> **What to produce**
Scan the data for lines with "nibW" and report the count by itself.

Saved entries:
────────────────────

-- ==== Sys2Proof/Tests/Slice0.lean ====
section
/-! SUPPORT. Tests: ill-formed commands that WellFormed refuses, words of the nib's instruction set written out from
spec/04_nib_instruction_set.md, single steps with results worked out by hand, and for every statement with hypotheses
states and operands that meet them. -/

open Sys2Proof Sys2Proof.Machine

namespace Sys2Proof.Tests

-- one test after the other: side by side they need more threads than the checks have memory for
set_option Elab.async false

/-! ### States -/

/-- A chip with power and ROOT, its scribe at work, in a mode. -/
def chip (m : Nat) : State :=
  (State.reset.withMf { power := true, root := true, scribeHeld := false }).setFld MF_MODE MF_MODE_MODE m

/-- The same with fields of registers set. -/
def chipR (m : Nat) (r : List (Nat × Fld × Nat)) : State := r.foldl (fun s e => s.setFld e.1 e.2.1 e.2.2) (chip m)

/-- Nib 5 running a slice in LEAD, well before its deadline. -/
def nibS (x : Nib) : State := (chip 3).setNib 5 { x with run := true, cutAt := 1000 }

/-- The same with a word at its program counter. -/
def nibW (w : Word) (x : Nib) : State := (nibS x).storeWord (nibWin 5 + 4 * x.pc.toNat) (w.setWidth 64) false false

/-- The same with an instruction at its program counter. -/
def nibI (i : Instr) (x : Nib) : State := nibW ((nibEncode i).getD 0) x

/-- The state after the fetch of that instruction. -/
def fetched (i : Instr) (x : Nib) : State := (((nibI i x).toFetch 5).fetchWord 5).2

/-- A nib whose P0 holds a value. -/
def pAt (v : Word) (psn : Bool) : Nib := { prim := { s := [(32, ⟨v, psn⟩)], sa := [(32, ⟨v, psn⟩)] } }

/-- A nib whose S-space registers hold values. -/
def rAt (l : List (Nat × Word)) : Nib :=
  { prim := { s := l.map fun e => (e.1, ⟨e.2, false⟩), sa := l.map fun e => (e.1, ⟨e.2, false⟩) } }

/-- An entry of the folio's ruling 0, and the ruling running. -/
def ruled (m : Nat) (l : List Entry) : State :=
  (chip m).withRul { rulings := [⟨BitVec.ofNat 32 (65536 * l.length), 0, 0, 0, 0, l⟩] }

────────────────────

> **Output of the exercise**
2